观柔忽然问他:“陛下心疼我从前为您小产了两次吗?”

梁立烜连忙点头。

他目光如炬地看着她,眼中满是真诚,可是那“心疼”二字却又像怎么都说不出口似的。

他是真的心疼,越想越感到心疼。

可是言语所能表达出来的那两个字,也实在是太过轻飘飘了,根本不足以匹配她所经历的痛苦。

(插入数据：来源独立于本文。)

-- ==== Sys2Proof/Laws/State.lean ====
section
/-! SUPPORT. One lemma per field of State and per update of it, so that no proof unfolds a record update. -/

namespace Sys2Proof.Machine.State

variable (s : State)

@[simp] theorem writeResult_opa (y : Word) : (s.writeResult y).opa = s.opa := rfl
@[simp] theorem writeResult_opb (y : Word) : (s.writeResult y).opb = s.opb := rfl
@[simp] theorem writeResult_res (y : Word) : (s.writeResult y).res = y := rfl
@[simp] theorem writeResult_dz (y : Word) : (s.writeResult y).dz = s.dz := rfl
@[simp] theorem writeResult_ill (y : Word) : (s.writeResult y).ill = s.ill := rfl
@[simp] theorem writeResult_platform (y : Word) : (s.writeResult y).platform = s.platform := rfl
@[simp] theorem writeResult_pending (y : Word) : (s.writeResult y).pending = s.pending := rfl
@[simp] theorem writeResult_responses (y : Word) : (s.writeResult y).responses = s.responses := rfl
@[simp] theorem writeResult_cuts (y : Word) : (s.writeResult y).cuts = s.cuts := rfl

@[simp] theorem respond_opa (h : Nat) (r : Reply) : (s.respond h r).opa = s.opa := rfl
@[simp] theorem respond_opb (h : Nat) (r : Reply) : (s.respond h r).opb = s.opb := rfl
@[simp] theorem respond_res (h : Nat) (r : Reply) : (s.respond h r).res = s.res := rfl
@[simp] theorem respond_dz (h : Nat) (r : Reply) : (s.respond h r).dz = s.dz := rfl
@[simp] theorem respond_ill (h : Nat) (r : Reply) : (s.respond h r).ill = s.ill := rfl
@[simp] theorem respond_platform (h : Nat) (r : Reply) : (s.respond h r).platform = s.platform := rfl
@[simp] theorem respond_pending (h : Nat) (r : Reply) : (s.respond h r).pending = s.pending := rfl
@[simp] theorem respond_responses (h : Nat) (r : Reply) : (s.respond h r).responses = s.responses ++ [{ host := h, reply := r }] := rfl
@[simp] theorem respond_cuts (h : Nat) (r : Reply) : (s.respond h r).cuts = s.cuts := rfl

@[simp] theorem resetRegisters_opa : (s.resetRegisters).opa = 0#32 := rfl
@[simp] theorem resetRegisters_opb : (s.resetRegisters).opb = 0#32 := rfl
@[simp] theorem resetRegisters_res : (s.resetRegisters).res = 0#32 := rfl
@[simp] theorem resetRegisters_dz : (s.resetRegisters).dz = false := rfl
@[simp] theorem resetRegisters_ill : (s.resetRegisters).ill = false := rfl
@[simp] theorem resetRegisters_platform : (s.resetRegisters).platform = s.platform := rfl
@[simp] theorem resetRegisters_pending : (s.resetRegisters).pending = s.pending := rfl
@[simp] theorem resetRegisters_responses : (s.resetRegisters).responses = s.responses := rfl
@[simp] theorem resetRegisters_cuts : (s.resetRegisters).cuts = s.cuts := rfl

@[simp] theorem writeStatus_opa (v : Word) : (s.writeStatus v).opa = s.opa := rfl
@[simp] theorem writeStatus_opb (v : Word) : (s.writeStatus v).opb = s.opb := rfl
@[simp] theorem writeStatus_res (v : Word) : (s.writeStatus v).res = s.res := rfl
@[simp] theorem writeStatus_dz (v : Word) : (s.writeStatus v).dz = (s.dz && !v.getLsbD 0) := rfl
@[simp] theorem writeStatus_ill (v : Word) : (s.writeStatus v).ill = (s.ill && !v.getLsbD 1) := rfl
@[simp] theorem writeStatus_platform (v : Word) : (s.writeStatus v).platform = s.platform := rfl
@[simp] theorem writeStatus_pending (v : Word) : (s.writeStatus v).pending = s.pending := rfl
@[simp] theorem writeStatus_responses (v : Word) : (s.writeStatus v).responses = s.responses := rfl
@[simp] theorem writeStatus_cuts (v : Word) : (s.writeStatus v).cuts = s.cuts := rfl

@[simp] theorem raise_opa (f : CommandFault) : (s.raise f).opa = s.opa := by cases f <;> rfl
@[simp] theorem raise_opb (f : CommandFault) : (s.raise f).opb = s.opb := by cases f <;> rfl
@[simp] theorem raise_res (f : CommandFault) : (s.raise f).res = s.res := by cases f <;> rfl
@[simp] theorem raise_platform (f : CommandFault) : (s.raise f).platform = s.platform := by cases f <;> rfl
@[simp] theorem raise_pending (f : CommandFault) : (s.raise f).pending = s.pending := by cases f <;> rfl
@[simp] theorem raise_responses (f : CommandFault) : (s.raise f).responses = s.responses := by cases f <;> rfl
@[simp] theorem raise_cuts (f : CommandFault) : (s.raise f).cuts = s.cuts := by cases f <;> rfl
@[simp] theorem raise_divideByZero_dz : (s.raise .divideByZero).dz = true := rfl
@[simp] theorem raise_divideByZero_ill : (s.raise .divideByZero).ill = s.ill := rfl
@[simp] theorem raise_illegalCommand_dz : (s.raise .illegalCommand).dz = s.dz := rfl
@[simp] theorem raise_illegalCommand_ill : (s.raise .illegalCommand).ill = true := rfl

end Sys2Proof.Machine.State
end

他真的很想告诉她,他是心疼她的,真的很心疼,他真的很爱她。

他们不该走到这一步的。

然,赵观柔在接收到他表达的意思后,了然地点了点头,旋即就从床榻上起身,站在了梁立烜的面前,拢了拢寝衣的袖子,俯首向他大拜下去。

“贱妾浅薄之躯,侥幸为陛下孕育二子,然终因福薄命浅,无缘生育龙子。妾如今只求陛下,看在妾曾经接连失去了两个孩子的分上,免去妾身的侍寝之责吧。妾无福承受,但求陛下将雨露赐予后宫他人。”

她这已经是不算委婉地告知了,让他不要再碰她。

不能再碰她。

不愿意让他碰。

甚至她还将他朝别人那里推。

她现在还在想推开他。

可是,他们不是夫妻么?

至少在梁立烜的心里,不论发生了什么,他们是夫妻这一点,总是没得变的。

夫妻之间,怎么闹怎么着都可以,唯独一点,就是要时刻牢记彼此的身份。